After the physical shut down I described last time, my younger sister Beth had to assume my role for the day, and mother my children because I wasn’t able to. Mike wasn’t staying with us at the time due to the coronavirus situation, as when I first received the inevitable vulnerability letter I went to isolate with Beth and my mum. Mike had to carry on working, so even if I wanted him to come and help, he couldn’t. 

During a phone appointment with my medical team I mentioned the difficulty I was having taking my meds and they reminded me (again) how important it was to get it under control. With a condition like mine things can go from bad to worse pretty rapidly and, in my case, this was happening. My doctors also told me they’d identified my condition as Seropositive Rheumatoid Arthritis, which tends to result in more severe symptoms and greater deformities than the ‘normal’ version. Since I’d just been diagnosed with fibromyalgia as well, this was not great news. And it worried me; until this point I had no clear idea what I was suffering from, which is why research has become so important to me. I always like to know what I am dealing with. The pain I was enduring was getting worse every day, so the reminder was intended to keep me trying and pushing, and I really was striving to do just that. I didn’t want to make myself worse and I also had to remember the reason why I'm fighting so hard to be better at this – my family. 

If I wanted to get better, like truly better, and find some kind of normality in life again, then I had to do something about it. I needed to do as I was advised and take the medication regularly. No more taking it one week and not the next and definitely no more fear. This time it felt like it was now or never. My doctor agreed another prescription of prednisolone to get me out of the immediate pain and then it was clear; I had to start doing things the proper way or I was never going to beat this thing. 

Will the fear ever go away? 

Well, the day to take my injection soon came around again, and as usual I felt sick! More so than the previous time in fact. I got hot, sweaty and was having palpitations at the thought of it. I took myself off to Mum’s room and sat on her bed, telling myself I could do this. I didn’t want to ask for help, I wanted to do it on my own and be proud of myself. I did the usual – got the pen ready and was preparing to use it, I even pressed it against my skin in anticipation of the click, then…I froze. It was horrible, I physically could not do it. I knew if I did it would be over in seconds and it wasn’t even going to be painful, but for some reason overwhelming fear took over. I shouted for Mum and she came running upstairs, she asked what I was worrying about, reminded me why I was doing it and why I needed to do it. She was calm, reassuring and all of a sudden having someone with me took the pressure off. I calmed myself down and put myself back together, and while Mum sat with me, I did do it, finally! Even though it probably took 20 mins or so of faffing about I still felt pretty pleased with myself, because I knew these injections were the biggest obstacle to me ever having better health. 

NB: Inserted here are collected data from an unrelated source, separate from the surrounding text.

/-! ### WellFormed refuses an ill-formed term for each check -/

theorem test_wellFormed_readUnmapped_segR : (Instr.readUnmapped .b 0x0010#16).wellFormed = false := by decide
theorem test_wellFormed_readUnmapped_segL : (Instr.readUnmapped .b 0x0011#16).wellFormed = false := by decide
theorem test_wellFormed_readUnmapped_rgb : (Instr.readUnmapped .d 0x4FFF#16).wellFormed = false := by decide
theorem test_wellFormed_readUnmapped_mono : (Instr.readUnmapped .d 0x8000#16).wellFormed = false := by decide
theorem test_wellFormed_writeUnmapped_segL : (Instr.writeUnmapped .h 0x0011#16 1#64).wellFormed = false := by decide
theorem test_wellFormed_writeUnmapped_rgb : (Instr.writeUnmapped .w 0x4000#16 0#64).wellFormed = false := by decide
theorem test_wellFormed_writeUnmapped_mono : (Instr.writeUnmapped .w 0x807F#16 0#64).wellFormed = false := by decide

/-! ### Every constructor from a word written out by the fields OP RSV SIZE ADDR of R81 -/

theorem test_decode_nop : decode ⟨0b000_000_00_0000000000000000#24, 0#64⟩ = .ok .nop := by decide
theorem test_decode_readSegR : decode ⟨0b001_000_01_0000000000010000#24, 0#64⟩ = .ok (.readSegR .h) := by decide
theorem test_decode_readSegL : decode ⟨0b001_000_10_0000000000010001#24, 0#64⟩ = .ok (.readSegL .w) := by decide
theorem test_decode_readRgb : decode ⟨0b001_000_00_0100000000000010#24, 0#64⟩ = .ok (.readRgb .b 2#12) := by decide
theorem test_decode_readMono :
    decode ⟨0b001_000_11_1000000001111100#24, 0#64⟩ = .ok (.readMono .d 0x7C#7) := by decide
theorem test_decode_readUnmapped :
    decode ⟨0b001_000_10_0101000000000000#24, 0#64⟩ = .ok (.readUnmapped .w 0x5000#16) := by decide
theorem test_decode_writeSegR :
    decode ⟨0b010_000_01_0000000000010000#24, 0x3412#64⟩ = .ok (.writeSegR .h 0x3412#64) := by decide
theorem test_decode_writeSegL :
    decode ⟨0b010_000_10_0000000000010001#24, 0xDEADBEEF#64⟩ = .ok (.writeSegL .w 0xDEADBEEF#64) := by decide
theorem test_decode_writeRgb :
    decode ⟨0b010_000_11_0100111111111101#24, 0x0807060504030201#64⟩
      = .ok (.writeRgb .d 0xFFD#12 0x0807060504030201#64) := by decide
theorem test_decode_writeMono :
    decode ⟨0b010_000_01_1000000001111111#24, 0xBEEF#64⟩ = .ok (.writeMono .h 0x7F#7 0xBEEF#64) := by decide
theorem test_decode_writeUnmapped :
    decode ⟨0b010_000_01_0000000000001111#24, 0xAAAA#64⟩ = .ok (.writeUnmapped .h 0x000F#16 0xAAAA#64) := by decide
theorem test_decode_reset : decode ⟨0b011_000_00_0000000000000000#24, 0#64⟩ = .ok .reset := by decide
theorem test_decode_invalidate : decode ⟨0b100_000_00_0000000000000000#24, 0#64⟩ = .ok .invalidate := by decide
theorem test_decode_frameDone : decode ⟨0b101_000_00_0000000000000000#24, 0#64⟩ = .ok .frameDone := by decide
theorem test_decode_save : decode ⟨0b110_000_00_0000000000000000#24, 0#64⟩ = .ok .save := by decide
theorem test_decode_restore :
    decode ⟨0b111_000_00_0000000000000000#24, 0xCD00AB#64⟩ = .ok (.restore 0xCD00AB#64) := by decide

/-- K15 to K19. -/
theorem test_decode_reserved :
    decode ⟨0x040000#24, 0#64⟩ = .error .rsvNotZero ∧ decode ⟨0x3C4000#24, 0#64⟩ = .error .rsvNotZero
      ∧ decode ⟨0x600001#24, 0#64⟩ = .error .operandNotZero
      ∧ decode ⟨0x610000#24, 0#64⟩ = .error .operandNotZero
      ∧ decode ⟨0xA00010#24, 0#64⟩ = .error .operandNotZero := by decide

/-- The table's first words, as the host numbers them. -/
theorem test_decodeTableWord :
    decodeTableWord 24 0x204000 = some (.readRgb .b 0#12) ∧ decodeTableWord 24 0xE00000 = some (.restore 0#64)
      ∧ decodeTableWord 24 0x600001 = none := by decide

/-- The edges of the map of R51. -/
theorem test_targets :
    targetOf 0x000F#16 = .unmapped ∧ targetOf 0x0010#16 = .segR ∧ targetOf 0x0011#16 = .segL
      ∧ targetOf 0x0012#16 = .unmapped ∧ targetOf 0x3FFF#16 = .unmapped ∧ targetOf 0x4000#16 = .rgb
      ∧ targetOf 0x4FFF#16 = .rgb ∧ targetOf 0x5000#16 = .unmapped ∧ targetOf 0x7FFF#16 = .unmapped
      ∧ targetOf 0x8000#16 = .mono ∧ targetOf 0x807F#16 = .mono ∧ targetOf 0x8080#16 = .unmapped
      ∧ targetOf 0xFFFF#16 = .unmapped := by decide

/-- R4 and R5: the parameters agree with the sizes R5 derives and with the addresses the decoder uses. -/
theorem test_parameters : Config.rgbBytes = 0x1000 ∧ Config.monoBytes = 0x80 ∧ Config.rgbAlloc = 4104
    ∧ Config.monoAlloc = 136 ∧ Config.regionSize = 2 ^ 16 ∧ Config.maxWidth - 1 ≤ Config.guardWords * Config.wordBytes
    ∧ targetOf (BitVec.ofNat 16 Config.segRAddr) = .segR ∧ targetOf (BitVec.ofNat 16 Config.segLAddr) = .segL
    ∧ rgbAddr 0#12 = BitVec.ofNat 16 Config.rgbBase
    ∧ rgbAddr 0xFFF#12 = BitVec.ofNat 16 (Config.rgbBase + Config.rgbBytes - 1)
    ∧ monoAddr 0#7 = BitVec.ofNat 16 Config.monoBase
    ∧ monoAddr 0x7F#7 = BitVec.ofNat 16 (Config.monoBase + Config.monoBytes - 1)
    ∧ Size.d.bytes = Config.maxWidth := by decide

/-! ### READ (vectors of 95_test_vectors.md) -/

/-- G2 and G5. -/
theorem test_readSegR : (after (exec (.readSegR .b) sample)).rdata = 0x12#64
    ∧ (after (exec (.readSegR .d) sample)).rdata = 0x3412#64 := by decide
/-- G7: SEG_R is not returned. -/
theorem test_readSegL : (after (exec (.readSegL .h) sample)).rdata = 0x34#64 := by decide
/-- B3, and B16: a guard byte in the upper byte. -/
theorem test_readRgb : (after (exec (.readRgb .h 1#12) sample)).rdata = 0xFF80#64
    ∧ (after (exec (.readRgb .h 0xFFF#12) sample)).rdata = 0x0403#64 := by decide
/-- B12: three words. -/
theorem test_readRgb_spill : (after (exec (.readRgb .d 0xFFD#12) sample)).rdata = 0x0807060504030201#64 := by decide
/-- M4. -/
theorem test_readMono : (after (exec (.readMono .d 0x7C#7) sample)).rdata = 0x1122334455667788#64 := by decide
/-- K21, over an old RDATA. -/
theorem test_readUnmapped :
    (after (exec (.readUnmapped .d 0xFFFF#16) { sample with rdata := 7#64 })).rdata = 0#64 := by decide

/-! ### WRITE -/

/-- G1 and G11. -/
theorem test_writeSegR : (after (exec (.writeSegR .h 0xABCD#64) sample)).segL = 0xAB#8
    ∧ (after (exec (.writeSegR .b 0x1FF#64) sample)).segR = 0xFF#8
    ∧ (after (exec (.writeSegR .b 0x1FF#64) sample)).segL = 0x34#8 := by decide
/-- G12. -/
theorem test_writeSegR_wide : (after (exec (.writeSegR .d 0x1122334455667788#64) sample)).segR = 0x88#8
    ∧ (after (exec (.writeSegR .d 0x1122334455667788#64) sample)).segL = 0x77#8 := by decide
/-- G10. -/
theorem test_writeSegL : (after (exec (.writeSegL .w 0xDEADBEEF#64) sample)).segL = 0xEF#8
    ∧ (after (exec (.writeSegL .w 0xDEADBEEF#64) sample)).segR = 0x12#8 := by decide
/-- B6. -/
theorem test_writeRgb : (after (exec (.writeRgb .w 2#12 0x11223344#64) sample)).rgbWord 0 = 0x33448040#32
    ∧ (after (exec (.writeRgb .w 2#12 0x11223344#64) sample)).rgbWord 1 = 0x00001122#32 := by decide
/-- B20: the widest spill leaves byte 4103. -/
theorem test_writeRgb_spill :
    (after (exec (.writeRgb .d 0xFFF#12 0xFFFFFFFFFFFFFFFF#64) State.reset)).rgbWord 1025 = 0x00FFFFFF#32
      ∧ (after (exec (.writeRgb .d 0xFFF#12 0xFFFFFFFFFFFFFFFF#64) State.reset)).rgbWord 1023 = 0xFF000000#32 := by
  decide
/-- M6. -/
theorem test_writeMono : (after (exec (.writeMono .h 0x7F#7 0xBEEF#64) sample)).monoWord 31 = 0xEF667788#32
    ∧ (after (exec (.writeMono .h 0x7F#7 0xBEEF#64) sample)).monoWord 32 = 0x112233BE#32 := by decide
/-- K6: the flag is set though nothing is stored. -/
theorem test_writeUnmapped : (after (exec (.writeUnmapped .b 0x2000#16 0x55#64) sample))
    = { sample with dirtyDisp := true, rdata := 0#64 } := by decide
/-- Writing zeros takes the entries out again: equal bytes are equal data. -/
theorem test_regionWrite_canonical :
    regionWrite sample.rgb 0xFFD 0#64 8 = [(0, 0x40#8), (1, 0x80#8), (2, 0xFF#8), (5, 0xAB#8)] := by
  decide

/-! ### Control -/

theorem test_nop : after (exec .nop sample) = { sample with rdata := 0#64 } := by decide
/-- K2, from a state with everything set. -/
theorem test_reset : after (exec .reset { sample with initialised := false }) = State.reset := by decide
/-- K7. -/
theorem test_invalidate : (after (exec .invalidate sample)).dirtyBg = true
    ∧ (after (exec .invalidate sample)).dirtyDisp = true := by decide
/-- K4. -/
theorem test_frameDone : after (exec .frameDone State.reset)
    = { State.reset with dirtyBg := false, dirtyDisp := false } := by decide
/-- K10. -/
theorem test_save :
    (after (exec .save { sample with segL := 0xAB#8, segR := 0xCD#8 })).rdata = 0x0000000000CD00AB#64 := by decide
/-- K13. -/
theorem test_restore : after (exec (.restore 0xCD00AB#64) sample)
    = { State.reset with segL := 0xAB#8, segR := 0xCD#8 } := by decide
/-- K14 and K20. -/
theorem test_restore_refused : reason (exec (.restore 0x01CD00AB#64) sample) = some .restoreRange
    ∧ reason (exec (.restore 0x100CD00AB#64) sample) = some .restoreRange
    ∧ reason (exec (.restore 0x00CD80AB#64) sample) = some .restoreRange := by decide

/-! ### The step -/

/-- K1: a NOP before any RESET. -/
theorem test_step_uninitialised : reason (step (State.powerOn [.command ⟨0#24, 0#64⟩])) = some .uninitialised := by
  rfl
/-- P1: WR.b 0x11, 0x86 is taken from the port and performed. -/
theorem test_step_command :
    after (step (withEvents [.command ⟨0x400011#24, 0x86#64⟩, .command ⟨0xA00000#24, 0#64⟩]))
      = { sample with segL := 0x86#8, dirtyDisp := true, pending := [.command ⟨0xA00000#24, 0#64⟩] } := by decide
/-- K18. -/
theorem test_step_reserved : reason (step (withEvents [.command ⟨0xA00010#24, 0#64⟩])) = some .reserved := by decide
/-- R68 and R193. -/
theorem test_step_outside : reason (step (withEvents [.fetch 0x4000#16])) = some .fetch
    ∧ reason (step (withEvents [.commands ⟨0#24, 0#64⟩ ⟨0#24, 0#64⟩ []])) = some .concurrent := by decide
/-- R192: the mark stops a RESET too. -/
theorem test_step_marked :
    reason (step { withEvents [.command ⟨0x600000#24, 0#64⟩] with refusedMark := some .reserved })
      = some .reserved := by decide
/-- The first step after reset runs the word placed: RD.d 0x4000 (R110's example). -/
theorem test_step_placedWord : after (step (State.reset.withFetchWord 24 0x234000)) = State.reset := by decide

/-! ### Display and assembler -/

/-- S6: 0x7F lights every stroke and not the LED; 0x80 the LED alone. -/
theorem test_strokes : strokeOn 0x7F#8 .top = true ∧ strokeOn 0x7F#8 .led = false ∧ strokeOn 0x80#8 .led = true
    ∧ strokeOn 0x80#8 .middle = false := by decide
/-- P1's "2", 0x5B: top, upper right, middle, lower left, bottom. -/
theorem test_strokes_two : [Stroke.top, .upperLeft, .lowerLeft, .bottom, .lowerRight, .upperRight, .middle, .led].map
    (strokeOn 0x5B#8) = [true, false, true, true, false, true, true, false] := by decide
/-- R174: what a pass draws right after RESET, and after a WRITE on a block with both flags clear. -/
theorem test_compositionPass :
    (compositionPass State.reset).1 = some [.background, .leftDigit, .rightDigit, .rgbWidget, .monoWidget]
      ∧ (compositionPass (after (exec (.writeSegL .b 1#64) sample))).1
          = some [.leftDigit, .rightDigit, .rgbWidget, .monoWidget] := by decide
/-- P1's text summary "865b". -/
theorem test_hex2 : hex2 0x86#8 ++ hex2 0x5B#8 = ['8', '6', '5', 'b'] := by decide
/-- R92's example: WR.h 0x10, 0x3412, with a comment. -/
theorem test_assembleLine :
    assembleLine ['W', 'R', '.', 'h', ' ', '0', 'x', '1', '0', ',', ' ', '0', 'x', '3', '4', '1', '2', ' ', ';', 'S']
      = some [⟨0x410010#24, 0x3412#64⟩] := by decide
/-- A decimal address, and one above 0xFFFF rejected. -/
theorem test_assembleLine_rd : assembleLine ['R', 'D', '.', 'd', ' ', '6', '5', '5', '3', '5'] = some [⟨0x23FFFF#24, 0#64⟩]
    ∧ assembleLine ['R', 'D', '.', 'd', ' ', '6', '5', '5', '3', '6'] = none := by decide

Side effects and a worrying niggle 

The day after taking my methotrexate injection is always horrendous. The side effects from the tablet form are more heightened but taking it by injection still doesn’t eliminate them. I always feel drained, tired, and nauseous, no use to anyone. Over time I think maybe that’s why I got so scared of taking it; I knew what was coming. But although it’s not the most pleasant experience I have to think about the long-term gain, keep that at the front of my mind and pray it’s enough to push me through. So, I carried on, injecting myself each week as I should have been from the start and I began to get more confident. That’s not to say it isn’t still a nightmare and some days I’m more anxious than others, but nevertheless I am doing it regularly and that’s what matters. 

Although I was generally doing well, I noticed some things that weren’t. The pain I usually suffer daily was easing but for some reason my left elbow didn’t seem to be getting better. In fact, it was getting worse. I couldn’t straighten it no matter how hard I tried, and this started to worry me. I didn’t want it to stay like that permanently. I had good days and bad days with it, some days it was so stiff and painful I could barely move it, but on other days it was just a niggly pain and I could cope. I always find it so odd how RA affects people. How can you be mostly functioning one day and able to do things and the next a switch flips and you can barely lift a finger. It really is the most frustrating condition! 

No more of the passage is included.